Work instructions:
Count how many lines in the data hold the word "PHASE", and give that number alone.

Data section:
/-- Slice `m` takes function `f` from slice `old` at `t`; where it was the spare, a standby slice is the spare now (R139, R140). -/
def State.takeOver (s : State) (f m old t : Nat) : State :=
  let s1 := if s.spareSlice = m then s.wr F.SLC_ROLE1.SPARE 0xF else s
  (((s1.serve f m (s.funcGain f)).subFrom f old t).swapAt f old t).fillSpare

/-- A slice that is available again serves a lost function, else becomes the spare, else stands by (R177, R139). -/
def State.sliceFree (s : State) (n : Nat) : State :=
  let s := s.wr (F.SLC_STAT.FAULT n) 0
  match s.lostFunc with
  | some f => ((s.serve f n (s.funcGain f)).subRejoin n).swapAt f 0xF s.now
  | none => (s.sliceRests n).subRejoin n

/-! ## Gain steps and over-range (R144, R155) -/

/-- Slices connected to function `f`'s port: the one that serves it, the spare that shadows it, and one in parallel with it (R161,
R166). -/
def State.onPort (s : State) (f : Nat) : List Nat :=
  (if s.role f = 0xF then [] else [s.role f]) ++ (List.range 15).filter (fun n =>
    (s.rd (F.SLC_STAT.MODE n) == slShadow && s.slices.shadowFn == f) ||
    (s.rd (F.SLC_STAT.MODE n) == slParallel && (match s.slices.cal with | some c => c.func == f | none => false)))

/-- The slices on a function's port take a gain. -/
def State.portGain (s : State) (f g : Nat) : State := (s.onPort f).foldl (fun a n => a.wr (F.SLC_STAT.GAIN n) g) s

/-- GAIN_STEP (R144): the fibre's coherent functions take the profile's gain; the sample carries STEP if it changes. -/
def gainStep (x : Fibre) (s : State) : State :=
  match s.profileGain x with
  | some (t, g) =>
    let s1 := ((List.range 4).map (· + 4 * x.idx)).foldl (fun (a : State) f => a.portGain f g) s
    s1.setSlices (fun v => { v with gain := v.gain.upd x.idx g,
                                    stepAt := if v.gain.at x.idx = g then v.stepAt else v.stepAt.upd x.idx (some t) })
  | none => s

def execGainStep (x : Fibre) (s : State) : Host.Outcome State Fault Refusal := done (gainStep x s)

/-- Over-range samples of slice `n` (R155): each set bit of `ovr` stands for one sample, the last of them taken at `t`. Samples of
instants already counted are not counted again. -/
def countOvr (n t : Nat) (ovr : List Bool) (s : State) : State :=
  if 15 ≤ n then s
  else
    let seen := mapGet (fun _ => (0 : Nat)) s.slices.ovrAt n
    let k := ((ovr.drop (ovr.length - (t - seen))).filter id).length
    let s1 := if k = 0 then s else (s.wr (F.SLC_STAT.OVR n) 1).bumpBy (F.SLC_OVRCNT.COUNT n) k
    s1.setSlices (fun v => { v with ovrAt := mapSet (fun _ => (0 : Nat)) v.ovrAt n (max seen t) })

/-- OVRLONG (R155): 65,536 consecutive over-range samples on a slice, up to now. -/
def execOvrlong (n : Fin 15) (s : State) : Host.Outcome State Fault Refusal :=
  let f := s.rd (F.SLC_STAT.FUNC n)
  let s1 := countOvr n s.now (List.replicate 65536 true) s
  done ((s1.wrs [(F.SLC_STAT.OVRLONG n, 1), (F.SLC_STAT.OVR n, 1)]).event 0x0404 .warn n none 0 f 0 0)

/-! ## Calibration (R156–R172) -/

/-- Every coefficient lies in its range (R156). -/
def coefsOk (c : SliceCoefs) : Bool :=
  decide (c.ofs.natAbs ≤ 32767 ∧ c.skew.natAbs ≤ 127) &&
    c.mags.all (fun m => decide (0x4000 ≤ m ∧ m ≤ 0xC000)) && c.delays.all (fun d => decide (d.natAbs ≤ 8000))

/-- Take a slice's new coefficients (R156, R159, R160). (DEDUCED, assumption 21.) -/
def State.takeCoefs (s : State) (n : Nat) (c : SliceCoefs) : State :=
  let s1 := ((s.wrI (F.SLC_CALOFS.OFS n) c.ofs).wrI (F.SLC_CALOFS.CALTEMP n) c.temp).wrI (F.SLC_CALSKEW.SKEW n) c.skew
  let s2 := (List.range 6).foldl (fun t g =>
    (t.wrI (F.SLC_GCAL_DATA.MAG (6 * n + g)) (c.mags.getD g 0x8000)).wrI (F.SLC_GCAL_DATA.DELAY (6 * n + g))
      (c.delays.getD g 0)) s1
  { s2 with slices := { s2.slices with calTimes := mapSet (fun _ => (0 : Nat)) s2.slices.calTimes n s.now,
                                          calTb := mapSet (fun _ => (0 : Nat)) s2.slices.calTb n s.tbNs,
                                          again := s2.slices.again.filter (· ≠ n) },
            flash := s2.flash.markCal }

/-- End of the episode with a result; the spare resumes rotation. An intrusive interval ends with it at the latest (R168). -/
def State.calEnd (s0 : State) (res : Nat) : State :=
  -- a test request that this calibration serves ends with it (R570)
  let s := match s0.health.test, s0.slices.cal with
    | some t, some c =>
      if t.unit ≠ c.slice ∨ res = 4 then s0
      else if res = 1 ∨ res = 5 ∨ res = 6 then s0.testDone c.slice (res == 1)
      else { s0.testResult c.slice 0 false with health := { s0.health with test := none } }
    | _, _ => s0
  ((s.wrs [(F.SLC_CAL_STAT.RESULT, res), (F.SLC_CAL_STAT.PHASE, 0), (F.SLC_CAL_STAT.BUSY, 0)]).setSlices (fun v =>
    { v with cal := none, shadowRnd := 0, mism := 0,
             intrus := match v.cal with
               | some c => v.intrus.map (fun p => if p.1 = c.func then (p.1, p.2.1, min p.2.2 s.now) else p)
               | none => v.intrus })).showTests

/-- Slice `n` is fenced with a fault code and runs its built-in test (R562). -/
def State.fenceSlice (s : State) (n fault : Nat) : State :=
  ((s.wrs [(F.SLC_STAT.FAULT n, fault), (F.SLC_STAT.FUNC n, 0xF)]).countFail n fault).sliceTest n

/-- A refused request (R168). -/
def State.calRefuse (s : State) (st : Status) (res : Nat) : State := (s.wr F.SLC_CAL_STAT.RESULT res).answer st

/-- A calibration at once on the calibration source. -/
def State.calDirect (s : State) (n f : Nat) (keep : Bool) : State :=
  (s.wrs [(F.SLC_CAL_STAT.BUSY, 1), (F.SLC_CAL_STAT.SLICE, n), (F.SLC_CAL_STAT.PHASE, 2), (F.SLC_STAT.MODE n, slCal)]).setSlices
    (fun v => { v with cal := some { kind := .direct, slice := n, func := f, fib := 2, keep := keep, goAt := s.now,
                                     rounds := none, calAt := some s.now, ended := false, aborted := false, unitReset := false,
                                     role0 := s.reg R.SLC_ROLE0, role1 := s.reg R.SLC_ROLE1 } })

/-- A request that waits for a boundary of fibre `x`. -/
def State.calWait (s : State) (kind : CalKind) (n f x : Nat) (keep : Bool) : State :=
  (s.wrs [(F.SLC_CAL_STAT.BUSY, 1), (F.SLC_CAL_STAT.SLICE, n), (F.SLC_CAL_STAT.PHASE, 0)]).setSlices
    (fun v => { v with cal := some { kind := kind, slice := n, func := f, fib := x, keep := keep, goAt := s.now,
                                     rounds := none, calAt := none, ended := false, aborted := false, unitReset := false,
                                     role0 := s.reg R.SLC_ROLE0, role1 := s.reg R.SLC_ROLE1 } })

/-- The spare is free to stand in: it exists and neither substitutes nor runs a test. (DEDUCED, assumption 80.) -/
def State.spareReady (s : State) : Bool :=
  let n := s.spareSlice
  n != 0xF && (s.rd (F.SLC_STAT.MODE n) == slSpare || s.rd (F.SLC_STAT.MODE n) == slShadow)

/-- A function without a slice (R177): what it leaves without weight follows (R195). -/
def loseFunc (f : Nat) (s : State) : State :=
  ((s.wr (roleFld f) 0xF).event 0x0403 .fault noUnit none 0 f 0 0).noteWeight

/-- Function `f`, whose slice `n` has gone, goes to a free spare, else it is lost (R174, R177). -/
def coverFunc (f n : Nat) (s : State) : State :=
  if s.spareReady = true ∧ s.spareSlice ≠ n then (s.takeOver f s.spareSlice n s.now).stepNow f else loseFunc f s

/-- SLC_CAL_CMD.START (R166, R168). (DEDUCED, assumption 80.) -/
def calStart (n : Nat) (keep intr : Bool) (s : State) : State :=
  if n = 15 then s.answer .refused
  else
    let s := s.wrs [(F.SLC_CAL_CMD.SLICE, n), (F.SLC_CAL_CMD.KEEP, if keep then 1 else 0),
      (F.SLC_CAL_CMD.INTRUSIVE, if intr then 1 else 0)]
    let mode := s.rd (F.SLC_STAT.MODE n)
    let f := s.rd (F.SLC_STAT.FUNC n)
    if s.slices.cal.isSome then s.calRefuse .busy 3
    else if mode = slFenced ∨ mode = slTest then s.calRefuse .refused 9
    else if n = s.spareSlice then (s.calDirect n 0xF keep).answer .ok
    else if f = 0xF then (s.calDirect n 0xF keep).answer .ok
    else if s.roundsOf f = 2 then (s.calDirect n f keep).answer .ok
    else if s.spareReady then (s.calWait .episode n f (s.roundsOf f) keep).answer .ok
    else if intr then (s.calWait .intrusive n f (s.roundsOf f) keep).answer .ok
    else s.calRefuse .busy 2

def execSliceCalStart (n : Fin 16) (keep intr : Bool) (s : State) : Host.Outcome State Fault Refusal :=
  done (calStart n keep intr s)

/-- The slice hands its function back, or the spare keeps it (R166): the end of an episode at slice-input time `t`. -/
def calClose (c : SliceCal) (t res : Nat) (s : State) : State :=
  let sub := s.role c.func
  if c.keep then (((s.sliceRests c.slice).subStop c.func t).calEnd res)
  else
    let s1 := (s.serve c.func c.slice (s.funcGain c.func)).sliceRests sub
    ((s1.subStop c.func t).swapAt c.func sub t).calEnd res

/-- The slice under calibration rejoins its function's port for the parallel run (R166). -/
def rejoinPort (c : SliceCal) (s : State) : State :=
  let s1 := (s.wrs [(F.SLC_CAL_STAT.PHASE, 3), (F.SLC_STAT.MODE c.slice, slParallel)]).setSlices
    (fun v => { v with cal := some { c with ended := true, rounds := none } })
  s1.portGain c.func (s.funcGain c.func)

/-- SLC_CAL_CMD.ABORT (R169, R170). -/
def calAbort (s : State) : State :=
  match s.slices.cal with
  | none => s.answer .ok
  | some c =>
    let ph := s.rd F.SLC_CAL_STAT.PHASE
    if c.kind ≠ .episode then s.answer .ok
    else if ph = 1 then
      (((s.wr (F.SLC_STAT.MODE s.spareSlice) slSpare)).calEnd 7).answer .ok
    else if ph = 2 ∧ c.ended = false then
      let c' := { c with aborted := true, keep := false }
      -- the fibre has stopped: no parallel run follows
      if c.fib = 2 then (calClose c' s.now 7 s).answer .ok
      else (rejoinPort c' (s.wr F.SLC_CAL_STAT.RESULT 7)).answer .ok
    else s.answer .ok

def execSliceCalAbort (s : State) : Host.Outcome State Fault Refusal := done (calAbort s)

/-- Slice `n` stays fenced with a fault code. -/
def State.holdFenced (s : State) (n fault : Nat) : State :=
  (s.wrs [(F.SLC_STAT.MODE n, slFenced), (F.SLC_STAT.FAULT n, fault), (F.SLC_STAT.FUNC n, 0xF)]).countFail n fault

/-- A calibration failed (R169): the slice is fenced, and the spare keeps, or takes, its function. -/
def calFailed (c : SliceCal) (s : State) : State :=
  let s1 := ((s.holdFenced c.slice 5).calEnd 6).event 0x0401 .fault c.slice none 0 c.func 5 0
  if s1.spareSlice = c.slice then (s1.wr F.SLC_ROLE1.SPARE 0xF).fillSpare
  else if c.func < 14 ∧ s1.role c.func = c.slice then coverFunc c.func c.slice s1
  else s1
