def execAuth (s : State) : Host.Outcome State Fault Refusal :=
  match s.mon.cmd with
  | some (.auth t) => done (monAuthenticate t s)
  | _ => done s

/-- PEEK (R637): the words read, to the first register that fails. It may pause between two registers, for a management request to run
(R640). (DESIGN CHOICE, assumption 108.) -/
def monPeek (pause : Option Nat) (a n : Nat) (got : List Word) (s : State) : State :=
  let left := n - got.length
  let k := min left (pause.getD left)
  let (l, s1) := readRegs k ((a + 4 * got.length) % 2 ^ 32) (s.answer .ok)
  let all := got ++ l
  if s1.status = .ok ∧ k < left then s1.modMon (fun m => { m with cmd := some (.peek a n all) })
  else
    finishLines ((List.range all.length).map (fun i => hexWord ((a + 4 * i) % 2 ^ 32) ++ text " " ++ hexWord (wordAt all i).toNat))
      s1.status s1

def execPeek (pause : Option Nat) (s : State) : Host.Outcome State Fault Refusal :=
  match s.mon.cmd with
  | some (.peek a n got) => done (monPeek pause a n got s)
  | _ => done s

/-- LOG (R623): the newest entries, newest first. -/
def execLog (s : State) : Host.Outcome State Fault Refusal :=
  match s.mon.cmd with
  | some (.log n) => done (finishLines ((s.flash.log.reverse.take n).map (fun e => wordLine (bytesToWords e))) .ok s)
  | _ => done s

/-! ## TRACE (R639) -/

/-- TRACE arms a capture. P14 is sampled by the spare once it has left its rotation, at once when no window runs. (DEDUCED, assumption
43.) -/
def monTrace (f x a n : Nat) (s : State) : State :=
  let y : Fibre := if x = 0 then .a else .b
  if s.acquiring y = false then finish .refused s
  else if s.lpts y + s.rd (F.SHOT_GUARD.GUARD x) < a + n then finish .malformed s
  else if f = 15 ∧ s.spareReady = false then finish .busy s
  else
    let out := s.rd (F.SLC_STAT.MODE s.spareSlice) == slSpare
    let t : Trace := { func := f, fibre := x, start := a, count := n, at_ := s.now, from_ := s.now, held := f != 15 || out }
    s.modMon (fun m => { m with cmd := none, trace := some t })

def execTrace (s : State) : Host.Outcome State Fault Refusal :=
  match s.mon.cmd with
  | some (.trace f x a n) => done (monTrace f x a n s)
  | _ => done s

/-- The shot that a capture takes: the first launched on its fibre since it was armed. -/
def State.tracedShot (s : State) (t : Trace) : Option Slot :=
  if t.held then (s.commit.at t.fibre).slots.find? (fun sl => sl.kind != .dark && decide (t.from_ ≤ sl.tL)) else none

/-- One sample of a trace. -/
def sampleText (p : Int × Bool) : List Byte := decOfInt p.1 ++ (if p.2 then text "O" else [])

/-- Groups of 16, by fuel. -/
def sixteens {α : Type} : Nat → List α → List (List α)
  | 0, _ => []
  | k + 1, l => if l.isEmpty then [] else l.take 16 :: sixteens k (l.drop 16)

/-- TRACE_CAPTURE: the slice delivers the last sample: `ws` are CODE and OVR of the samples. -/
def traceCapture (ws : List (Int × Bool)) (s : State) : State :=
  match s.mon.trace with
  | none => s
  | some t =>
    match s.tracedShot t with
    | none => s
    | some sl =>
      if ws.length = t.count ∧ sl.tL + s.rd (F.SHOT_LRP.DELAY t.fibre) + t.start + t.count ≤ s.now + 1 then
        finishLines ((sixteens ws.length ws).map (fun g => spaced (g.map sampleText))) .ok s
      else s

Exercise response:
5